(image credit: Netflix)

Imagine a notebook falls from the sky and lands at your feet, face up, with the words “Death Note” written on the front. You take it, look inside, and find a series of rules detailing an immeasurable power within the notebook: the ability to kill whoever’s name is written inside. All you need is a face and a name. What do you do with that power?

That’s the overarching theme of “Death Note.” Or, at least it was in the anime.

When I first heard that an English version of “Death Note,” an anime that remained in the top 10 anime of all time (MyAnimeList.com) for nearly a decade, I was curious to see how the Americanized version would turn out. I did not expect much.

I was given even less.

As anime to live action film adaptations usually go, the end result is typically a dumpster fire. In the case of Adam Wingard and Charlie Parlapanides’ “Death Note,” it’s a raging inferno that swallows all those unfortunate enough to watch it.

Released to Netflix on August 25, 2017, “Death Note” stars Nat Wolff (Nickelodeon’s “The Naked Brothers Band”), Lakeith Stanfield (“Short Term 12,” “Straight Outta Compton”), Margaret Qualley (HBO’s “The Leftovers”), and Willem Dafoe (“Spider-Man (2001)”, “The Boondock Saints”). Of the main cast, only Stanfield and Dafoe gave noteworthy performances.

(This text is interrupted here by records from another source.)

-- ==== Sys2Proof/Certificates/Slice0/Obligations.lean ====
section
/-! DEFINITION. The statements about the machine, each from the rules of spec/ that its docstring names. -/

open Sys2Proof Sys2Proof.Machine

/-- Words that the spec works out digit by digit, of every family that it shows one of, decode to their instructions
(02 R72..R86; 05 R205, R228; 06 R292; 07 R296; 08 R360, R368, R374; 09 R390; 10 R422; 11 R458; 12 R481, R515; 13 R544; 14
R571; 15 R608); reserved words decode to none (02 R90). A model's sanity check, not more. -/
def Obligations.WordsOfTheSpecDecode : Prop :=
  (∀ e ∈ ([(0x120000004000000000000005, .movi {} (.x 1) 5),
      (0x10000000C082000000000000, .add {} false (.x 3) (.x 1) (.x 2)),
      (0x130000010500000000082000, .ld {} .i32 (.x 4) ⟨.x 10, .x 0, 0, 8⟩),
      (0x011C00030000000000068001, .loop {} true (.reg (.x 12)) 13),
      (0x13140000000000D000000000, .fence {} .rel .pkg),
      (0x68180000C200000000000062, .budgetW {} (.x 3) (.x 4) 2 .border),
      (0x50000000C200000000404000, .vld {} .f32 (.v 3) ⟨.x 4, .x 0, 0, 64⟩),
      (0x501C00014302000000004200, .vstxa {} .f32 false (.v 5) (.x 6) (.v 2) 2 0),
      (0x200C0000C082080100000000, .vfma {} .f32 .rne (.v 3) (.v 1) (.v (.v 2)) (.v (.v 4))),
      (0x310000014300000120200000, .vcvt {} .bf16 .f32 .rne (.v 5) (.v 6)),
      (0x32200002407FFFFFFFFE8005, .mloop {} .n32 (.v 9) (-3)),
      (0x400000028180000100100000, .vred {} .add false .f32 .rne (.x (.x 10)) (.v 3)),
      (0x40040002C184003100180000, .vredp {} false .f32 (.x (.x 11) (.x 12)) (.v 3) (some (.v 4))),
      (0x402800014204001900000001, .vsortk {} true .f32 (.v 5) (.v 6) (.v 4) (.x 4)),
      (0x600000014000060000000001, .ovopenTry {} (.x 5) 3),
      (0x601000068C02000000002000, .ldo {} .i32 (.x 26) (.x 24) (.x 2) 0),
      (0x700000014300000000000001, .mattachPair {} (.x 5) (.x 6)),
      (0x700C00000400008000258040, .mstream {} ⟨4, 0, true, false, .e4m3, 0, 64⟩ (.x 0) (.x 8)),
      (0x70140000050B000009000800, .mdrain {} ⟨false, false, 0, .rne, .bf16, 0, 16, 0⟩ (.x 10) (.x 11)),
      (0x800000040780000000000000, .tvload {} (.x 16) (.x 15) 0),
      (0x800400048880000000000010, .tvstart {} 16 (.x 18) (.x 17)),
      (0x810800024500000000000001, .gzver {} 1 (.x 9) (.x 10)),
      (0x880800000000000000000003, .bar {} 3),
      (0x90080000060000000000000A, .svsamp {} 10 (.x 12)),
      (0x981800014000001800000000, .lcset {} .debug (.x 5))] : List (Word96 × Instr)), decode e.1 = some e.2) ∧
  (∀ e ∈ ([(0x0000000000000020030000C880010001,
        .legSend false false ⟨true, 1⟩ 0 3 0 ⟨1, -1, false, 0, 0, 32⟩),
      (0x0000000000000020030FFFC800000003, .legReduce .add .f32 false false 0 3 0 ⟨1, -1, false, -1, 0, 32⟩),
      (0x00000000000000030000000000000008, .legRepeat false 3 0)] : List (BitVec 128 × Instr)),
    decodeLeg e.1 = some e.2) ∧
  ∀ w ∈ ([0, 0x115400000000000000000000, 0xFF0000000000000000000000, 0x012800000000000000000000] : List Word96),
    decode w = none

/-- Decoding undoes encoding: every instruction of a hart or of the datum core has a word, every leg has its 128 bits, and a
well-formed one is what its word or bits decode to, with every operand at every value that its encoding admits
(02 R72..R91; 12 R481..R484). -/
def Obligations.DecodingUndoesEncoding : Prop :=
  ∀ i : Instr,
    ((Instr.hdr? i).isSome → (encode i).isSome) ∧ (i.legFields.isSome → (encodeLeg i).isSome) ∧
    (i.wf = true → (∀ w, encode i = some w → decode w = some i) ∧ ∀ w, encodeLeg i = some w → decodeLeg w = some i)

/-- A step runs the decoded instruction (01 R32; 02 R64, R66, R70; 08 R357; 12 R485). In a running package with nothing on the
agenda, the stream whose turn it is, when nothing holds it, issues the instruction in the slot of its pc, or with the PAIR bit
the pair, and goes behind the others in the order of turns; a word that is no instruction traps ILL with its bits 95..32. A
pair's second member alone counts as the pair's end; a trap of either that spares both leaves the first one's effect out
(02 R71). The line is the one that the stream is in, or one that its strip captured, and is fetched otherwise: the datum core's
from its SRAM, a hart's through its page. A channel whose turn it is runs the leg that its run has reached; an event on the
agenda comes about. The order of turns, and that every instruction but a scalar store finds its stream's late stores
performed, is the model's choice (log 1, log 6). -/
def Obligations.StepRunsTheDecodedInstruction : Prop :=
  (∀ (s u : State) (p : Party) (rest : List Act) (st : Stream) (l : Line), s.sv.stopped = false → s.agenda = [] →
    s.order = .stream p :: rest → s.stream? p = some st → st.live = true → st.faultWait = none → st.waiting = none →
    st.yielded = false → (st.atBoundary = true → st.deferred = []) →
    (∀ slot isX, p = .stream slot isX → (s.hart slot).held ≠ some isX ∧ (s.hart slot).vfault = none) →
    let turn : State := { s with
      order := rest ++ [.stream p]
      cur := p
      reqs := []
      lateTurn := false }
    let n := st.pc
    let k := n.toNat % 5
    lineHere n { turn with issue := Issue.single n 0 0 } = .ok l u →
    let w1 := slotWord l k
    let w2 := slotWord l (k + 1)
    ((k < 4 → pairBit l k = false) →
      let one : State := { u with
        issue := if 0 < k ∧ pairBit l (k - 1) = true then Issue.rest n w1 (lastOf l) else Issue.single n w1 (lastOf l) }
      (∀ i, decode w1 = some i →
        step s = Sys2Proof.Machine.exec i (if overtakes i = true then one else one.inOrder)) ∧
      (decode w1 = none →
        step s = .next (trapAt one (vectorMajor (majorOf w1)) causeIll ((w1 >>> 32).setWidth 64)))) ∧
    (k < 4 → pairBit l k = true → ∀ i1 i2, decode w1 = some i1 → decode w2 = some i2 →
      let v := u.inOrder
      let one : State := { v with issue := Issue.single n w1 (lastOf l) }
      let two : State := { v with issue := Issue.single n w2 (lastOf l) }
      let unit : State := { v with issue := { Issue.single n w1 (lastOf l) with first := true } }
      issueTrap one i1 = none → issueTrap two i2 = none → heldBack unit i1 = false → heldBack unit i2 = false →
      firstBlocked (v.hart v.cur.slot) [] (guardedNeeds one i1 ++ guardedNeeds two i2) = none →
      let second := fun (jumped : Bool) (skip : Option Word) (t : State) =>
        ({ t with issue := ⟨n + 1, w2, lastOf l, false, true, n, jumped, skip, .none, none⟩ } : State)
      ∀ s1 s2, Sys2Proof.Machine.exec i1
          { v with issue := ⟨n, w1, lastOf l, true, false, n, false, none, .none, none⟩ } = .next s1 →
        s1.issue.res = .retired →
        let ends := fun (vec : Bool) (t : State) =>
          ((∀ c, s2.issue.trap = some c → sparesBoth n c = false) → step s = .next t) ∧
          ∀ c, s2.issue.trap = some c → sparesBoth n c = true →
            step s = .next (trapAt { v with issue := s1.issue } vec c.1 c.2.1)
        (classOf (majorOf w1) = some .s →
          Sys2Proof.Machine.exec i2
            (second false s1.issue.skip (s1.setStream v.cur ((s1.stream v.cur).carry (v.stream v.cur)))) = .next s2 →
          s2.issue.res ≠ .waits → ends (Instr.isVector i2) s2) ∧
        (classOf (majorOf w1) ≠ some .s →
          let before := s1.setStream v.cur { s1.stream v.cur with
            x := (v.stream v.cur).x
            p := (v.stream v.cur).p }
          Sys2Proof.Machine.exec i2 (second s1.issue.jumped s1.issue.skip before) = .next s2 →
          ends (Instr.isVector i1) (s2.setStream v.cur (mergeRegs i2 (s1.stream v.cur) (s2.stream v.cur)))))) ∧
  (∀ (s : State) (n : Word) (l : Line),
    let enter := fun (t : State) => t.setStream t.cur ((t.stream t.cur).inLine (n.toNat / 5) l)
    ((s.stream s.cur).lineAt (n.toNat / 5) = some l → lineHere n s = .ok l (enter s)) ∧
    ∀ t, (s.stream s.cur).lineAt (n.toNat / 5) = none → fetchLine n s = .ok l t → lineHere n s = .ok l (enter t)) ∧
  (∀ (s : State) (quad : Fin 4) (ch : Fin 16) (rest : List Act) (e : RunEnv) (w : BitVec 128) (i : Instr),
    s.sv.stopped = false → s.agenda = [] → s.order = .channel quad ch :: rest →
    let turn : State := { ({ s with order := rest ++ [.channel quad ch] } : State).allPerformed with
      curChan := quad.val * 16 + ch.val }
    turn.runEnv turn.curChan = some e → cardStopDetail e.k = none → e.k.faultWait = none →
    e.p.legs[e.c.leg]? = some w → decodeLeg w = some i → step s = Sys2Proof.Machine.exec i turn) ∧
  (∀ (s : State) (i : Instr) (rest : List Act), s.sv.stopped = false → s.agenda = .event i :: rest → isEvent i = true →
    step s = Sys2Proof.Machine.exec i ({ s with agenda := rest } : State).allPerformed) ∧
  (∀ (s : State) (n : Word), s.cur = .datum → 0x100000 ≤ lineAddr n → lineAddr n + 64 ≤ 0x200000 →
    let l := Line.ofBytes (s.dc.sram.bytes (lineAddr n - 0x100000) 64)
    parityOk l = true → lineLegal true l = true → fetchLine n s = .ok l s) ∧
  ∀ (s : State) (slot : Nat) (isX : Bool) (n : Word) (f : Leaf), s.cur = .stream slot isX → lineAddr n < 2 ^ 57 →
    let c := s.hartCtx s.cur 0 0
    let r := s.readCached c.core 0 (f.phys (lineAddr n) / 64)
    (s.stream s.cur).declined = none → (s.hart slot).sideLog = [] → (s.hart slot).trains = [] → s.mem.rounds = [] →
    s.mem.tlbHit c.tlbs c.asid (lineAddr n) = some f → f.allows c.user .fetch = true → f.mt = 0 →
    budgetHeld s c f (lineAddr n) = false → r.2.1 = false → parityOk r.1 = true → lineLegal false r.1 = true →
    fetchLine n s = .ok r.1 r.2.2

Leaving the shortcomings of the adaptation aspect aside, of which there are several, the film falls completely flat in regards to technical ability. Writing is less than poor, performances are severely lacking in quality, and the editing and pacing of the film is laughable at best, cringeworthy at worst.

As the film is an Americanized adaptation of an anime – Japanese animation – the cultural differences and artistic liberties taken are forgivable. Realistically, one cannot take a 30+ episode long TV series and compress it all into an hour and forty minutes and have it turn out great. One might ask why not consider creating a miniseries instead, but I digress.

The name changes are fine. You wouldn’t find a white, American high school girl named Misa Amane, but you could probably find a Mia Sutton (Qualley).

For whatever reason, though, the protagonist of the anime received only half a name change for the film. Light Yagami became Light Turner (Wolff). It’s not a significant enough change to warrant doing it in the first place.

For all the other liberties the creators take in adapting the source material, there isn’t enough of a sense of change. The creators don’t seem like they wanted to tell the original story, but they also don’t seem like they cared enough to fully craft their own version either. The plot suffers because of this.

The performances of the cast leave an ocean’s worth to be desired. Nat Wolff gives an unconvincing performance as a brooding, highly intelligent judge-jury-executioner with a skewed sense of justice, but he does remarkably well as a whiny, power hungry weakling that takes his insecurities out on the rest of the world.

Margaret Qualley doesn’t even seem like she wants to give a decent or convincing performance, which is unfortunate knowing that that wasn’t her or the director’s intent. From unchanging facial expressions that stay on screen for comedic amounts of time, to lines given without a hint of emotion, Qualley phones it in harder than a psychic hotline.

Where the protagonist and love interest suffer, the antagonists thrive. L (Stanfield), the world’s greatest (and youngest) detective is one of the only entertaining parts of the film, as well as Ryuk (Dafoe) the Shinigami (a god of death), Light’s “friend” and keeper of the Death Note.

Stanfield is quirky, charismatic, and a genuine palette cleanser from the awfulness of the rest of the film. His intelligence is also persistent throughout the film, not shoehorned in during the last ten minutes of the film like Wolff’s.

Dafoe’s voice drips with malcontent as he pushes Light to use the Death Note and start him down his path to criminal insanity and self-proclaimed godhood. It’s eerie, grating, and uncomfortable to listen to, and it’s great. Dafoe’s performance is inarguably the best out of everyone, and definitely the most convincing. You can tell Dafoe was enjoying himself, and cared enough to truly get into character with the way he laughs and delivers his lines.

It’s unfortunate that, even with Stanfield and Dafoe’s performances, the writing they had to work with was sub-subpar. Little thought went into the script, especially with the conversion from anime to film.

If you get the chance to watch Adam Wingard’s “Death Note,” don’t. There are much better things to watch. Taking the fact that it’s a live action film based on an anime out of the equation, the film is objectively bad. Don’t waste your time.